--- Source material Enclosed Below ---

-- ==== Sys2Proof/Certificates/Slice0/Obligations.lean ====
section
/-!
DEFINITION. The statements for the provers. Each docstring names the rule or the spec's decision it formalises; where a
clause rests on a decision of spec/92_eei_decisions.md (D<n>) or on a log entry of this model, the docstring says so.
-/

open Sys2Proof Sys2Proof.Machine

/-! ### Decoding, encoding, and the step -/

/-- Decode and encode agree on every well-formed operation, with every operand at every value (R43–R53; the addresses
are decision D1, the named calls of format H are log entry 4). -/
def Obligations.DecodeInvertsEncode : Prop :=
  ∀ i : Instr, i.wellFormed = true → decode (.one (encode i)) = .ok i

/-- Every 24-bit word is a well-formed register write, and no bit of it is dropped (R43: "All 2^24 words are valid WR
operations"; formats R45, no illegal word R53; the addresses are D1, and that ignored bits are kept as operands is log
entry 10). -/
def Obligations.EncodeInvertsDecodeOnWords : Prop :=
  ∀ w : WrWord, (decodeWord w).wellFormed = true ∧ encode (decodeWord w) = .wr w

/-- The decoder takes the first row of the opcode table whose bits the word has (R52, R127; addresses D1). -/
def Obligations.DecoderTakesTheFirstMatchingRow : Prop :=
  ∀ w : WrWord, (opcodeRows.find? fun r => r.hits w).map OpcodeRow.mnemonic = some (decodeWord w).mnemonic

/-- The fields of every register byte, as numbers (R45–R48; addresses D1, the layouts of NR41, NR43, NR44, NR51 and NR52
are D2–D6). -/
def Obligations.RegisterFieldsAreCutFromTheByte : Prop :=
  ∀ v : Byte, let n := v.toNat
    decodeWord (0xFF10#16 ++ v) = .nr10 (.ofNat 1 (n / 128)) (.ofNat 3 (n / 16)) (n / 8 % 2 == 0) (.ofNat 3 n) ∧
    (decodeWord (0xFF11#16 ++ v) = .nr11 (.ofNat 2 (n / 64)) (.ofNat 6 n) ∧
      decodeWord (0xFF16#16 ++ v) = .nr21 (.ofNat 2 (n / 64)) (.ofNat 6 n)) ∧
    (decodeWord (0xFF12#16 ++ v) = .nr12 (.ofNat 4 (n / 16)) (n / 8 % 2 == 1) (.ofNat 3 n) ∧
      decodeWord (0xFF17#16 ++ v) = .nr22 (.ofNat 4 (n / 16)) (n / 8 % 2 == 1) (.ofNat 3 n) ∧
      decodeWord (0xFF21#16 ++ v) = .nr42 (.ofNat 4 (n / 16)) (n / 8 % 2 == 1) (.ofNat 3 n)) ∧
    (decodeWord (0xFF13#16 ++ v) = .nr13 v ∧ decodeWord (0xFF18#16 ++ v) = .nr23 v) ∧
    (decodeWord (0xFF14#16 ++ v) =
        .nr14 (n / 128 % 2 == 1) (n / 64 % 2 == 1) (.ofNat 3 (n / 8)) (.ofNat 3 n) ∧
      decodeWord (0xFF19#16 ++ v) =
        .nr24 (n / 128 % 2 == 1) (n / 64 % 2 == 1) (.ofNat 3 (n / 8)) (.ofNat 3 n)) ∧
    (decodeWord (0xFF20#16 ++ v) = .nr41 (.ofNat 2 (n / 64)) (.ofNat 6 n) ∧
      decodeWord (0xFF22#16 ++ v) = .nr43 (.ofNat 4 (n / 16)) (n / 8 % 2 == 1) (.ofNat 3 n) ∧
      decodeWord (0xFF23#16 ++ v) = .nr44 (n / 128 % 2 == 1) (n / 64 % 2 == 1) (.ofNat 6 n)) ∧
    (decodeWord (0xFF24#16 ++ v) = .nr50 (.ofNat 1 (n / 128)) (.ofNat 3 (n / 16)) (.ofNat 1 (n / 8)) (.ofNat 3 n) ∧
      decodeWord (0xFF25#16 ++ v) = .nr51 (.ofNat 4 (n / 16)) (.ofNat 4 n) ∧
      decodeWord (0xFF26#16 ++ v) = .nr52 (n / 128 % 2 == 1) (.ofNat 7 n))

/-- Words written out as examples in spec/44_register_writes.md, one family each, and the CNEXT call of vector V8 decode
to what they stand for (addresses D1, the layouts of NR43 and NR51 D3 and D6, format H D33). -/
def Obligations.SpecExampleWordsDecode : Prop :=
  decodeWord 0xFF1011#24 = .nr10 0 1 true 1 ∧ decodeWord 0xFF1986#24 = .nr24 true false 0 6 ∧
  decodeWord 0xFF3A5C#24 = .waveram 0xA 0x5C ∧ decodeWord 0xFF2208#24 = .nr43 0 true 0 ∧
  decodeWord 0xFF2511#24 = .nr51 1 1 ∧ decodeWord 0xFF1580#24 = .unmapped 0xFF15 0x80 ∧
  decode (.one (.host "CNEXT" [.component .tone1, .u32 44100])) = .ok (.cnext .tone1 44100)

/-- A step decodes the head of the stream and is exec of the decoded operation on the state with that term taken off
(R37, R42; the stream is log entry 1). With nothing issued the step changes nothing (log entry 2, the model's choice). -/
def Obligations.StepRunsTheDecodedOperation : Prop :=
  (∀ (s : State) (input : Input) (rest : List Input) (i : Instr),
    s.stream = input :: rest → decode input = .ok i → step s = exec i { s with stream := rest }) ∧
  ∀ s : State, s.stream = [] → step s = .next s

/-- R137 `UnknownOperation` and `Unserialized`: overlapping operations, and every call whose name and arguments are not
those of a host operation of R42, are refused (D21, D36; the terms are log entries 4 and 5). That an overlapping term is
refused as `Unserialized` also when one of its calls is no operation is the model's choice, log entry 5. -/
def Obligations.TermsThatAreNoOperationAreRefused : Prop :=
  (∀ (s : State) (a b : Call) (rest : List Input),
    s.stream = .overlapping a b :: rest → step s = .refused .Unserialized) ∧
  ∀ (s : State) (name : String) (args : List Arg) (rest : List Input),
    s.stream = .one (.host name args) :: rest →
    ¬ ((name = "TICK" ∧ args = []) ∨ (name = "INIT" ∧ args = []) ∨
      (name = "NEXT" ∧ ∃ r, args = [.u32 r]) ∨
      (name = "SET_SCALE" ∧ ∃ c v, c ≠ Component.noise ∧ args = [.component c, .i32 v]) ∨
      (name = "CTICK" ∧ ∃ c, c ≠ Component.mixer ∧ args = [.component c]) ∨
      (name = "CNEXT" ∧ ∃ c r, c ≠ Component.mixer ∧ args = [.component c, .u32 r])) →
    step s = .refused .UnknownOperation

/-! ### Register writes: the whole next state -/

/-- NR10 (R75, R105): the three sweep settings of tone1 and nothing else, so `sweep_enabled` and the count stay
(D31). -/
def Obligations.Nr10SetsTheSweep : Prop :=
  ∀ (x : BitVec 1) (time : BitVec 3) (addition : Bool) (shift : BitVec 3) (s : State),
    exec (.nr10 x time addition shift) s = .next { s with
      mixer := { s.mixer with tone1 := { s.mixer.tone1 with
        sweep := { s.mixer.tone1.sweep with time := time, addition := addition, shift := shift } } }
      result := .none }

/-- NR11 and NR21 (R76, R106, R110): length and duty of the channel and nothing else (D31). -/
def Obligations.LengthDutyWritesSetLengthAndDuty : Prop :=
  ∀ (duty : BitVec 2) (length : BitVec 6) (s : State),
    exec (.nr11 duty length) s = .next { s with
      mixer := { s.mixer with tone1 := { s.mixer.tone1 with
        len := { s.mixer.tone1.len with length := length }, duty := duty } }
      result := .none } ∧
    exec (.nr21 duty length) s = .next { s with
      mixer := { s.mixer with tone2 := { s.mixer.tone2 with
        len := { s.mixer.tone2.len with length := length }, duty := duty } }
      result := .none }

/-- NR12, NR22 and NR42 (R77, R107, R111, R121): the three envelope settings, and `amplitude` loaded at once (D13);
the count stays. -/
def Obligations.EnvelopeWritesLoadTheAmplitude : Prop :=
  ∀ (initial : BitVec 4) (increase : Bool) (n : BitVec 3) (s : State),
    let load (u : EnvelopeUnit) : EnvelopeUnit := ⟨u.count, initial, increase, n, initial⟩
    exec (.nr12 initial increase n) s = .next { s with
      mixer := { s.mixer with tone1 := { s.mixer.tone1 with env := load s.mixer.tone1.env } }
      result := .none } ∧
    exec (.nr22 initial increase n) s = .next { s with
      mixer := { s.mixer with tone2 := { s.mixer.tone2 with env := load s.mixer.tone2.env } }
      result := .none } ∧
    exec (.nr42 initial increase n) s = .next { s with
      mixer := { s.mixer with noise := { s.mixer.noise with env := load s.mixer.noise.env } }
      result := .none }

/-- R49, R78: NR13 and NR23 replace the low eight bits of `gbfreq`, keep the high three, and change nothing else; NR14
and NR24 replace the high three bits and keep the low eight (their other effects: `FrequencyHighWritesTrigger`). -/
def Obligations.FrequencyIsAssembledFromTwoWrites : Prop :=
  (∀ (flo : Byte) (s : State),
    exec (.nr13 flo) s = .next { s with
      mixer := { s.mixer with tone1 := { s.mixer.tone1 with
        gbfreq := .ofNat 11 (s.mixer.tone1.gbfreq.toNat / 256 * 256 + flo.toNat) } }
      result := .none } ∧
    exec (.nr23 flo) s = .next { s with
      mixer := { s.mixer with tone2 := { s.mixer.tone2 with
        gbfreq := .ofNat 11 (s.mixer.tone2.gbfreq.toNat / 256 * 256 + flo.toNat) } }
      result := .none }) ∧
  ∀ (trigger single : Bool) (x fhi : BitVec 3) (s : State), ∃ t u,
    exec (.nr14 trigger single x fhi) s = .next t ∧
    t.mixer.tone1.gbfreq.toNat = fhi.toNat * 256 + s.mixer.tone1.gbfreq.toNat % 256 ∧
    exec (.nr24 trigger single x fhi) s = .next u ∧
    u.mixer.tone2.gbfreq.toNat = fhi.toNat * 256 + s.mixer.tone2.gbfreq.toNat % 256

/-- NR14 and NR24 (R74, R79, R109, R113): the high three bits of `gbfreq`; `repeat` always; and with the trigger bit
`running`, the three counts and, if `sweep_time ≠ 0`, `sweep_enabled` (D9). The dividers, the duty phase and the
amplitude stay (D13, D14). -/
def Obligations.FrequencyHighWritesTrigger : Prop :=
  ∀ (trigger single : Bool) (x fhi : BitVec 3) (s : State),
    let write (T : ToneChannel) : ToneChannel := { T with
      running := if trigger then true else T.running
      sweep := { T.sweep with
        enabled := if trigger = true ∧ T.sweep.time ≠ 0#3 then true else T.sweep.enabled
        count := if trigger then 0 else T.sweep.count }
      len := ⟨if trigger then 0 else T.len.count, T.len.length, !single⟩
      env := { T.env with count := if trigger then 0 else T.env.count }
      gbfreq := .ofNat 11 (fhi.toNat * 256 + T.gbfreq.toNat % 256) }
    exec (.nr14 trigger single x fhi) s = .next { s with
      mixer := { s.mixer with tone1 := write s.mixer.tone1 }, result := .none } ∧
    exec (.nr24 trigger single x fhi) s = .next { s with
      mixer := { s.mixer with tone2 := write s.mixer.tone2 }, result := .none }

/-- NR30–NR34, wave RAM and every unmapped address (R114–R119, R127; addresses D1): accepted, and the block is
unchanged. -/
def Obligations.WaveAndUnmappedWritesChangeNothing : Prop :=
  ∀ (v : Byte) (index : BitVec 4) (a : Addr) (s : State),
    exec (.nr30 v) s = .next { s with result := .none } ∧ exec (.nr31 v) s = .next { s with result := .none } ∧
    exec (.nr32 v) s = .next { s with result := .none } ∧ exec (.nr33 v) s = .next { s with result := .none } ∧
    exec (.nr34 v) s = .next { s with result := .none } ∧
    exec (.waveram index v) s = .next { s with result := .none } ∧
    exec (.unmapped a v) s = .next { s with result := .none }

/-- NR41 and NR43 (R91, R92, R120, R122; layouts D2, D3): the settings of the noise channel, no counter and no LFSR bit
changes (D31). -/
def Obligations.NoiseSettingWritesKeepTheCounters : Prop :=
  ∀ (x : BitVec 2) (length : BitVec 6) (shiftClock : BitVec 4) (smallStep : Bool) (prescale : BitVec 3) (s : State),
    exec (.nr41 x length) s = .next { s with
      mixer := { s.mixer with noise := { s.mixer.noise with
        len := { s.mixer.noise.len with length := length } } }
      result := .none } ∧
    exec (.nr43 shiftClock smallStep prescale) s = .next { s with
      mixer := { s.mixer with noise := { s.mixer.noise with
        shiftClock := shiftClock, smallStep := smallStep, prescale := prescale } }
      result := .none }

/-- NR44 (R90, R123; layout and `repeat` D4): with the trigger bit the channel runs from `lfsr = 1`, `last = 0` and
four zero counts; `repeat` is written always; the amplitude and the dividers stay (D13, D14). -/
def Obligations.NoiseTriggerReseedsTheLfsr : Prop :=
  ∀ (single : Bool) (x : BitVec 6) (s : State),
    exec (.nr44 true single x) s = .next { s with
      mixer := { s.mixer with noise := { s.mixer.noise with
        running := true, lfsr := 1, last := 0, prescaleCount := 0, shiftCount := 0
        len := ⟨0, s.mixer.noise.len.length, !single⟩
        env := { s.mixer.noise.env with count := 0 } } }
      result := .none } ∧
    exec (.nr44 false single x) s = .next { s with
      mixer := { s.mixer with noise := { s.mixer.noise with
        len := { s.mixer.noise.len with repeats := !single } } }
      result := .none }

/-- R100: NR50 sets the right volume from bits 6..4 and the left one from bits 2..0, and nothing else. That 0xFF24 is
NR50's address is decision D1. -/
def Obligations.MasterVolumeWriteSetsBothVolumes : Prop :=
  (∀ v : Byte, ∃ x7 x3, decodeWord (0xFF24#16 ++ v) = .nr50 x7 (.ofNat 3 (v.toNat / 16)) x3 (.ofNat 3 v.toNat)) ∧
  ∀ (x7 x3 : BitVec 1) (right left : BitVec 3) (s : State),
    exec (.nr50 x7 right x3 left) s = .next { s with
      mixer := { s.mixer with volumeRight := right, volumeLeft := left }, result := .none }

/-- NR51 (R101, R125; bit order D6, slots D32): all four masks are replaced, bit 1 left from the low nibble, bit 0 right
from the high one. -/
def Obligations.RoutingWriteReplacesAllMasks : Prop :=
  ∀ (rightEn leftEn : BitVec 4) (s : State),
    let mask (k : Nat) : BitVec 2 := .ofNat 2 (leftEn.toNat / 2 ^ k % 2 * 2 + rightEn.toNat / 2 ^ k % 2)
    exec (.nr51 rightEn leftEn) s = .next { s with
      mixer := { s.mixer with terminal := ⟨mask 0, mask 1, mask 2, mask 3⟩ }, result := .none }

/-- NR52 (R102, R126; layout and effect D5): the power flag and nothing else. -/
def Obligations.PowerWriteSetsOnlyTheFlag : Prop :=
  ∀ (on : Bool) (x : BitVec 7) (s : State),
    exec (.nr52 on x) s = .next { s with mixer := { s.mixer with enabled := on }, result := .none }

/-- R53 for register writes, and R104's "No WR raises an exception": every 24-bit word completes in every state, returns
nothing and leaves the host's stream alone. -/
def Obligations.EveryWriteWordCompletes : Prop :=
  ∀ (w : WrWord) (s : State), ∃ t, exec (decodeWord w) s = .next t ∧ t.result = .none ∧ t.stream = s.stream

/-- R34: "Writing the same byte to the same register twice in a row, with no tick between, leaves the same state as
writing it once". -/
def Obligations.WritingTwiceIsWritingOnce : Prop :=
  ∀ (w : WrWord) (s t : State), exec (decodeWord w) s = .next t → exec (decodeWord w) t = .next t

--- End of Enclosed Source material ---

◆ **About this task**: Using the records given above, list every line that includes the word "wellFormed".

◆ **Response below**:
  ∀ i : Instr, i.wellFormed = true → decode (.one (encode i)) = .ok i
  ∀ w : WrWord, (decodeWord w).wellFormed = true ∧ encode (decodeWord w) = .wr w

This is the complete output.